(Stored items)
-- ==== Sys2Proof/Machine/HostMem.lean ====
section
/-! DEFINITION. Host memory requests at a port: window decoding (R35, R129), ingress check and translation (R33, R331),
the messages sent to the homes (R70, R130), their answers (R90, R439), and back-invalidate snoops (R70, R71, R131). -/

namespace Sys2Proof.Machine

def Dec.none : Dec := ⟨0, 0, 0, false, false, false⟩
def decKey (h f k : Nat) : Nat := frameKey h f * 16 + k

/-- The port carries a host: HOST or PCIE mode with its link up. -/
def Dev.hostPort (d : Dev) (p : Nat) : Bool :=
  d.fdUp && (d.f (PORT.CFG.MODE p) == 1 || d.f (PORT.CFG.MODE p) == 2) && d.linkUp p

/-- The host attachment of a port. -/
def Dev.hostOf (d : Dev) (p : Nat) : Nat := d.f (PORT.CFG.HOSTID p)

/-- Decoding for the port's host is paused by a generation change (R36). -/
def Dev.paused (d : Dev) (p : Nat) : Bool :=
  d.fb (BIND.HGEN.PEND (d.hostOf p)) && Tbl.get 0 d.bind.swapped (d.hostOf p) == 0

/-- The slice that an active frame carries. -/
def Dev.frameSlice (d : Dev) (h f : Nat) : Option Nat :=
  match Tbl.get 0 d.bind.frA (frameKey h f) with
  | 0 => none
  | n + 1 => some n

/-- What a request needs of its decoder (R35). -/
inductive Perm where
  | r | w | rw | none
  deriving DecidableEq, Repr

/-- The slice address of an HPA: by the enabled decoder of the frame whose range holds it and that grants what the
request needs (R35). -/
def Dev.decode (d : Dev) (h f hpa : Nat) (q : Perm) : Option Nat :=
  ((List.range 16).findSome? fun k =>
    let x := Tbl.get Dec.none d.bind.decA (decKey h f k)
    if x.en && x.size != 0 && x.hpa * 2 ^ 21 ≤ hpa && hpa < (x.hpa + x.size) * 2 ^ 21 then some x else none).bind fun x =>
      let ok := match q with | .r => x.r | .w => x.w | .rw => x.r && x.w | .none => true
      if ok then some (x.sa * 2 ^ 21 + (hpa - x.hpa * 2 ^ 21)) else none

/-- The port's access-error counter (R386). -/
def Dev.accErr (d : Dev) (p : Nat) : Dev := d.count (8 * p) 1

/-- The outcome of a host request's way to its home: the FPA and the slice, or why it goes no further. -/
inductive Reach where
  | ok (fpa n : Nat)
  /-- Decoding or translation fails (R33, R35). -/
  | xlat
  /-- The ingress checker refuses it (R335). -/
  | prot
  deriving DecidableEq, Repr

/-- A host request decoded, translated and, where its line is one that `judge` says, checked; a refusal is recorded as R335 gives
for a read or a write. -/
def Dev.reach (d : Dev) (p f hpa : Nat) (q : Perm) (t : Want) (k : Kind) (write : Bool) (judge : Nat → Bool) : Reach × Dev :=
  let h := d.hostOf p
  match d.frameSlice h f with
  | none => (.xlat, d)
  | some n =>
    match d.decode h f hpa q with
    | none => (.xlat, d)
    | some sa =>
      match d.translate (.port p) (portUnit p) n sa t with
      | (none, d) => (.xlat, d)
      | (some fpa, d) =>
        let v := d.check fpa .s k n
        if v == .ok || !judge (fpa / 64) then (.ok fpa n, d)
        else (.prot, if write then d.notice v (0x280 + p) n false else d.pviol v fpa .s k (0x280 + p) n)

/-- The lowest request tag of a port that no outstanding request uses. -/
def Dev.freeTag (d : Dev) (p : Nat) : Nat :=
  ((List.range 4096).find? fun t => !(d.host.reqs.any fun r => r.port == p && r.ptag == t)).getD 0

/-- A request sent to the home of a line, with what the port keeps of it. -/
def Dev.hostSend (d : Dev) (p : Nat) (m : Msg) (r : PortReq) : Dev :=
  let tag := d.freeTag p
  let r := { r with port := p, host := d.hostOf p, gen := d.f (BIND.HGEN.CUR (d.hostOf p)), ln := m.addr.toNat, ptag := tag }
  let d : Dev := { d with host := { d.host with reqs := d.host.reqs ++ [r] } }
  d.send { m with src := d.ag (0x280 + p), dst := d.homeAg m.addr.toNat, tag := BitVec.ofNat 12 tag }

■ WHAT NEEDS TO BE DONE: All of the entries above need to be reproduced verbatim.

■ REPLY TO THE TASK:
-- ==== Sys2Proof/Machine/HostMem.lean ====
section
/-! DEFINITION. Host memory requests at a port: window decoding (R35, R129), ingress check and translation (R33, R331),
the messages sent to the homes (R70, R130), their answers (R90, R439), and back-invalidate snoops (R70, R71, R131). -/

namespace Sys2Proof.Machine

def Dec.none : Dec := ⟨0, 0, 0, false, false, false⟩
def decKey (h f k : Nat) : Nat := frameKey h f * 16 + k

/-- The port carries a host: HOST or PCIE mode with its link up. -/
def Dev.hostPort (d : Dev) (p : Nat) : Bool :=
  d.fdUp && (d.f (PORT.CFG.MODE p) == 1 || d.f (PORT.CFG.MODE p) == 2) && d.linkUp p

/-- The host attachment of a port. -/
def Dev.hostOf (d : Dev) (p : Nat) : Nat := d.f (PORT.CFG.HOSTID p)

/-- Decoding for the port's host is paused by a generation change (R36). -/
def Dev.paused (d : Dev) (p : Nat) : Bool :=
  d.fb (BIND.HGEN.PEND (d.hostOf p)) && Tbl.get 0 d.bind.swapped (d.hostOf p) == 0

/-- The slice that an active frame carries. -/
def Dev.frameSlice (d : Dev) (h f : Nat) : Option Nat :=
  match Tbl.get 0 d.bind.frA (frameKey h f) with
  | 0 => none
  | n + 1 => some n

/-- What a request needs of its decoder (R35). -/
inductive Perm where
  | r | w | rw | none
  deriving DecidableEq, Repr

/-- The slice address of an HPA: by the enabled decoder of the frame whose range holds it and that grants what the
request needs (R35). -/
def Dev.decode (d : Dev) (h f hpa : Nat) (q : Perm) : Option Nat :=
  ((List.range 16).findSome? fun k =>
    let x := Tbl.get Dec.none d.bind.decA (decKey h f k)
    if x.en && x.size != 0 && x.hpa * 2 ^ 21 ≤ hpa && hpa < (x.hpa + x.size) * 2 ^ 21 then some x else none).bind fun x =>
      let ok := match q with | .r => x.r | .w => x.w | .rw => x.r && x.w | .none => true
      if ok then some (x.sa * 2 ^ 21 + (hpa - x.hpa * 2 ^ 21)) else none

/-- The port's access-error counter (R386). -/
def Dev.accErr (d : Dev) (p : Nat) : Dev := d.count (8 * p) 1

/-- The outcome of a host request's way to its home: the FPA and the slice, or why it goes no further. -/
inductive Reach where
  | ok (fpa n : Nat)
  /-- Decoding or translation fails (R33, R35). -/
  | xlat
  /-- The ingress checker refuses it (R335). -/
  | prot
  deriving DecidableEq, Repr

/-- A host request decoded, translated and, where its line is one that `judge` says, checked; a refusal is recorded as R335 gives
for a read or a write. -/
def Dev.reach (d : Dev) (p f hpa : Nat) (q : Perm) (t : Want) (k : Kind) (write : Bool) (judge : Nat → Bool) : Reach × Dev :=
  let h := d.hostOf p
  match d.frameSlice h f with
  | none => (.xlat, d)
  | some n =>
    match d.decode h f hpa q with
    | none => (.xlat, d)
    | some sa =>
      match d.translate (.port p) (portUnit p) n sa t with
      | (none, d) => (.xlat, d)
      | (some fpa, d) =>
        let v := d.check fpa .s k n
        if v == .ok || !judge (fpa / 64) then (.ok fpa n, d)
        else (.prot, if write then d.notice v (0x280 + p) n false else d.pviol v fpa .s k (0x280 + p) n)

/-- The lowest request tag of a port that no outstanding request uses. -/
def Dev.freeTag (d : Dev) (p : Nat) : Nat :=
  ((List.range 4096).find? fun t => !(d.host.reqs.any fun r => r.port == p && r.ptag == t)).getD 0

/-- A request sent to the home of a line, with what the port keeps of it. -/
def Dev.hostSend (d : Dev) (p : Nat) (m : Msg) (r : PortReq) : Dev :=
  let tag := d.freeTag p
  let r := { r with port := p, host := d.hostOf p, gen := d.f (BIND.HGEN.CUR (d.hostOf p)), ln := m.addr.toNat, ptag := tag }
  let d : Dev := { d with host := { d.host with reqs := d.host.reqs ++ [r] } }
  d.send { m with src := d.ag (0x280 + p), dst := d.homeAg m.addr.toNat, tag := BitVec.ofNat 12 tag }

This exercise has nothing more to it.